[GRASS-dev] adding lib_arraystats

voice: 480-965-6262; fax: 480-965-7671
www: http://www.public.asu.edu/~cmbarton

On Feb 13, 2008, at 12:50 PM, grass-dev-request@lists.osgeo.org wrote:

What would be particularly useful is if it's possible for GRASS to use
R functions on small amounts of data. E.g. r.series and r.resamp.stats
both compute aggregates over relatively small amounts of data.

This is essentially what I had in mind when I first posted the suggestion--
using R code on simple arrays of data.

This is essentially what classInterval() needs:

initiate the R backend and workspace;
put the vector of doubles into the workspace;
load the classInt package into the workspace;
run the classInterval function with the argument values;
collect the break values vector from the output object;
optionally continue to collect a vector of strings giving the RGB values;
optionally generate an empirical cumulative distribution function plot
of the data showing the class intervals and chosen colours as PNG;
terminate the R backend;

This could be done as a shell script using temporary files (could be binary),
from Python on supported platforms, on Windows from Python via (D)COM, or using
the R shared object. None of them will be as fast as an in-GRASS solution,
although R backend startup times and package loading are very much faster now
than previously.

If it was practical to have e.g. "r.series method=R expression=...",
that would be much more useful than having to start R and load
potentially hundreds of rasters into memory.

Right-- the "not-in-memory" features of GRASS are extremely valuble.

Since R operations are vectorised, it might be possible to pass a block of
values (say k rows, p columns, where p is the number of input rasters) and do
apply() on it to get k rows back, but the blocking would be on the GRASS side.
But this would be for specialist things, I expect.

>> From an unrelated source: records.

theorem Dev.linkUp_withLink_other (d : Dev) {p q : Port} (other : p ≠ q) (up : Bool) :
    (d.modSht (·.withLink p up)).linkUp q = d.linkUp q := by
  cases p <;> cases q <;> first | rfl | exact absurd rfl other

theorem Dev.withLink_present {d : Dev} {p : Port} {up : Bool} (h : d.linkUp p = up) : d.sht.withLink p up = d.sht := by
  subst h; cases p <;> rfl

/-! ## A transmitter that is busy, and a generated frame that waits -/

theorem txFree_busy {d : Dev} {p : Port} (line : hasLine p = true) (busy : d.whl.time < (d.qport p).freeAt) :
    txFree d p = false := by
  cases p
  case mesh | cpu => cases line
  all_goals simp [txFree, busy]

theorem doEgressSelect_busy {d : Dev} {p : Port} (busy : txFree d p = false) : doEgressSelect p d = d := by
  simp [doEgressSelect, busy]

theorem txFree_freeAt {d : Dev} {p : Port} (line : hasLine p = true) (free : txFree d p = true) :
    (d.qport p).freeAt ≤ d.whl.time := by
  by_contra busy
  rw [txFree_busy line (Nat.lt_of_not_le busy)] at free
  cases free

theorem lineNs_fcLine_pos (d : Dev) (p : Port) : 0 < d.lineNs p fcLine := by
  unfold Dev.lineNs fcLine; split <;> omega

theorem fcLeave_freeAt (d : Dev) (p : Port) (f : FcFrame) :
    ((fcLeave d p f).qport p).freeAt = d.whl.time + d.lineNs p fcLine :=
  congrArg QPort.freeAt ((Dev.qport_que rfl p).trans (Dev.qport_modQport_same ..))

/-- Frame `f` is the first of the generated frames that wait at port `p`, whose transmitter is busy until `t`. -/
structure FcWaits (d : Dev) (p : Port) (f : FcFrame) (t : Nat) : Prop where
  first : ∃ r, (d.qport p).fcq = f :: r
  freeAt : (d.qport p).freeAt = t

section
variable {d : Dev} {p : Port} {f : FcFrame} {t : Nat}

theorem FcWaits.of_qport {e : Dev} (h : FcWaits d p f t) (same : e.qport p = d.qport p) : FcWaits e p f t :=
  ⟨same ▸ h.first, same ▸ h.freeAt⟩

theorem FcWaits.modQport (h : FcWaits d p f t) (r : Port) {g : QPort → QPort} (more : ∀ q, q.fcq <+: (g q).fcq)
    (freeAt : ∀ q, (g q).freeAt = q.freeAt) : FcWaits (d.modQport r g) p f t := by
  by_cases same : r = p
  · subst same
    obtain ⟨l, first⟩ := h.first
    obtain ⟨k, rest⟩ := more (d.qport r)
    exact ⟨⟨l ++ k, by simp [← rest, first]⟩, by simp [freeAt, h.freeAt]⟩
  · exact h.of_qport (Dev.qport_modQport_other _ _ _ _ same)

/-- A frame waits, so another one waits behind it. -/
theorem FcWaits.sendFc (h : FcWaits d p f t) (r : Port) (l : KMap Nat) : FcWaits (sendFc d r l) p f t := by
  unfold Machine.sendFc; dsimp only; split
  · exact h
  · split
    next now =>
      have other : r ≠ p := by
        rintro rfl
        obtain ⟨k, first⟩ := h.first
        simp [first] at now
      exact h.of_qport ((Dev.qport_que rfl p).trans (Dev.qport_modQport_other _ _ _ _ other))
    next => exact h.modQport r (fun q => List.prefix_append ..) (fun _ => rfl)

theorem FcWaits.fcEvalPort (h : FcWaits d p f t) (r : Port) : FcWaits (fcEvalPort d r) p f t := by
  unfold Machine.fcEvalPort; dsimp only; split
  · refine FcWaits.sendFc (FcWaits.modQport h r ?_ ?_) ..
    · exact fun _ => List.prefix_rfl
    · exact fun _ => rfl
  · exact h

theorem FcWaits.bufEval (h : FcWaits d p f t) : FcWaits (bufEval d) p f t :=
  (((h.of_qport (bufWatch_qport d p)).fcEvalPort .bh0).fcEvalPort .bh1).of_qport (xoffWatch_qport _ p)

end

/-- A selection sends the generated frame that waits first, and then the transmitter is busy. -/
theorem doEgressSelect_fc {d : Dev} {p : Port} {f : FcFrame} {r : List FcFrame} (line : hasLine p = true)
    (runs : d.phase.fwRuns = true) (free : txFree d p = true) (waits : (d.qport p).fcq = f :: r) :
    ∃ x : Dev, doEgressSelect p d = fcLeave x p f ∧ x.sht = d.sht ∧ x.whl = d.whl ∧ x.ply = d.ply := by
  have settled : FcWaits (bufEval (d.modQport p (fun q => { q with sending := none }))) p f (d.qport p).freeAt := by
    refine (FcWaits.modQport ⟨⟨r, waits⟩, rfl⟩ p ?_ ?_).bufEval
    · exact fun _ => List.prefix_rfl
    · exact fun _ => rfl
  obtain ⟨⟨k, first⟩, freeAt⟩ := settled
  generalize eval : bufEval (d.modQport p (fun q => { q with sending := none })) = a at first freeAt
  have whl : a.whl = d.whl := by simp [← eval]
  have now : (a.qport p).freeAt ≤ a.whl.time := by rw [freeAt, whl]; exact txFree_freeAt line free
  have next : fcNext a p = fcLeave (a.modQport p (fun q => { q with fcq := k })) p f := by simp [fcNext, first, now]
  have busy : txFree (fcLeave (a.modQport p (fun q => { q with fcq := k })) p f) p = false := by
    refine txFree_busy line ?_
    rw [fcLeave_freeAt, fcLeave_whl]
    exact Nat.lt_add_of_pos_right (lineNs_fcLine_pos _ p)
  refine ⟨a.modQport p (fun q => { q with fcq := k }), ?_, by simp [← eval], by simp [whl], by simp [← eval]⟩
  simp only [doEgressSelect, runs, free, line, and_self, if_true, eval, next, busy, Bool.false_eq_true, if_false]

/-! ## Selection among the strict queues (R242) -/

theorem selectQueue_strict {d : Dev} {p : Port} {c : Nat} (shaper : (d.qport p).shaper.en = false) (strict : c < 4)
    (above : ∀ j, j < c → d.queue p j = []) (may : eligible d p c = true) : selectQueue d p = some c := by
  have allows : (d.qport p).shaper.allows d.whl.time = true := by simp [Bucket.allows, shaper]
  have no (j : Nat) (h : j < c) : eligible d p j = false := by simp [eligible, above j h]
  have first : [0, 1, 2, 3].find? (eligible d p) = some c := by
    interval_cases c <;> simp_all
  simp only [selectQueue, allows, if_true, first]

theorem eligible_cpu {d : Dev} {c : Nat} {k : QPkt} {rest : List QPkt} (shaper : (d.que.p4.shaperOf c).en = false)
    (head : d.queue .cpu c = k :: rest) (whole : k.whole = true) : eligible d .cpu c = true := by
  have shaper' : ((d.qport .cpu).shaperOf c).en = false := shaper
  simp [eligible, head, QPkt.ready, whole, Bucket.allows, shaper', hasLine, isBh]

/-! ## The CPU port (R242, R265) -/

/-- The device as the packet at the head of queue (CPU, `c`) leaves it. -/
def leftCpu (d : Dev) (c : Nat) (k : QPkt) (rest : List QPkt) : Dev :=
  ((d.setQueue .cpu c rest).modQport .cpu (fun q => startQueue q c (shapedLen (d.qport .cpu) k) d.whl.time)).emit
    (.egress .cpu c k.p)

theorem selectLoop_cpu {d : Dev} {c : Nat} {k : QPkt} {rest : List QPkt} (n : Nat) (chosen : selectQueue d .cpu = some c)
    (head : d.queue .cpu c = k :: rest) (stays : dequeueDrop d .cpu k = none) :
    selectLoop (n + 1) d .cpu = bufEval (toFirmware (leftCpu d c k rest) k) := by
  simp only [selectLoop, chosen, head, stays]
  rfl

theorem solicits_congr {a b : Dev} (glb : b.glb = a.glb) (ply : b.ply = a.ply) (start : b.start = a.start) (k : QPkt) :
    solicits b k = solicits a k := by
  simp only [solicits, linkLocal, meshAddr, glb, ply, start]
  rfl

theorem toFirmware_none {d : Dev} {k : QPkt} (h : solicits d k = none) :
    toFirmware d k = d.modSht (fun s => { s with cpuWaiting := s.cpuWaiting + b2n (fwTakes k.p) }) := by
  simp only [toFirmware, h]
  split
  next takes => simp [takes, b2n]
  next leaves => simp [leaves, b2n, Dev.modSht]

theorem toFirmware_some {d : Dev} {k : QPkt} {target : BitVec 128} (h : solicits d k = some target) :
    toFirmware d k = advertise d k target := by
  simp only [toFirmware, h]

theorem toFirmware_answers {d : Dev} {k : QPkt} (h : (solicits d k).isSome = true) :
    ∃ l, Output.advert k.inPort l ∈ (toFirmware d k).out := by
  obtain ⟨target, own⟩ := Option.isSome_iff_exists.1 h
  rw [toFirmware_some own]
  exact ⟨_, List.mem_append_right _ List.mem_cons_self⟩

/-- The firmware's part is a packet that waits for it or an answer sent. -/
theorem toFirmware_frame (d : Dev) (k : QPkt) : (toFirmware d k).sht.queues = d.sht.queues
    ∧ (toFirmware d k).sht.bank = d.sht.bank ∧ d.out <+: (toFirmware d k).out
    ∧ (toFirmware d k).whl = d.whl ∧ (toFirmware d k).ply = d.ply := by
  cases h : solicits d k with
  | none => rw [toFirmware_none h]; exact ⟨rfl, rfl, List.prefix_rfl, rfl, rfl⟩
  | some target => rw [toFirmware_some h]; exact ⟨rfl, rfl, List.prefix_append .., rfl, rfl⟩

theorem doEgressSelect_cpu {d : Dev} {c : Nat} {k : QPkt} {rest : List QPkt} (runs : d.phase.fwRuns = true)
    (room : d.sht.cpuWaiting < 1024) (chosen : selectQueue d .cpu = some c) (head : d.queue .cpu c = k :: rest)
    (stays : dequeueDrop d .cpu k = none) : doEgressSelect .cpu d = bufEval (toFirmware (leftCpu d c k rest) k) := by
  have free : txFree d .cpu = true := by simp [txFree, room]
  have noLine : hasLine .cpu = false := rfl
  simp only [doEgressSelect, selectPort, runs, free, noLine, and_self, if_true, Bool.false_eq_true, if_false]
  exact selectLoop_cpu _ chosen head stays

/-! ## Links -/

theorem bufEval_src (d : Dev) {e : Nat} (low : e ≠ evBufLow) (xoff : e ≠ evXoffTx) :
    (bufEval d).evt.src e = d.evt.src e := by
  rw [bufEval, xoffWatch, watchIf, watch_src_other _ _ _ _ _ _ _ xoff.symm, fcEvalPort_evt, fcEvalPort_evt, bufWatch,
    watch_src_other _ _ _ _ _ _ _ low.symm]

/-- A port whose link is down generates no flow control, and that of another port is its own. -/
theorem fcEvalPort_qport_down {d : Dev} {p : Port} (down : d.linkUp p = false) (r : Port) :
    (fcEvalPort d r).qport p = d.qport p := by
  by_cases same : r = p
  · subst same
    simp [fcEvalPort, down]
  · have other (a : Dev) (f : QPort → QPort) : (a.modQport r f).qport p = a.qport p := Dev.qport_modQport_other _ _ _ _ same
    unfold fcEvalPort sendFc fcLeave; dsimp only
    repeat' split
    · exact other ..
    · exact ((Dev.qport_que rfl p).trans (other ..)).trans (other ..)
    · exact (other ..).trans (other ..)
    · rfl

theorem bufEval_qport_down {d : Dev} {p : Port} (down : d.linkUp p = false) : (bufEval d).qport p = d.qport p := by
  have same {a : Dev} (h : a.sht = d.sht) : a.linkUp p = false :=
    (Dev.linkUp_of_steady (congrArg Sht.steady h) p).trans down
  rw [bufEval, xoffWatch_qport, fcEvalPort_qport_down (same (by simp)), fcEvalPort_qport_down (same (by simp)), bufWatch_qport]

theorem endIngress_steady (d : Dev) (p : Port) (ok : Bool) : (endIngress d p ok).sht.steady = d.sht.steady := by
  unfold endIngress; split
  · rfl
  · dsimp only; repeat' split
    all_goals simp [Dev.setQueue, Sht.steady]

r.resamp.stats only works on a single map, but as it's essentially a
down-sampling tool, it's not unreasonable to use it on very large
input maps.

I like this idea. Use of a trimmed mean or other such R specialty would be
very nice here.

Some of the specialites are rather sophisticated, but others are more
sophisticated than needed in GIS on a regular basis. It may be that the R
functionality is more use here in supporting the implementation of code within
GRASS by permitting checking that both end up with largely the same output for
the same input.

Roger

FWIW, we are going to have to require the Python numpy (or numeric) package along with standard Python to get all the GUI features we now have. A number of these functions are available in numpy. Hence, they would be scriptable in Python without R. Might be worth considering as an alternative for some things.

Michael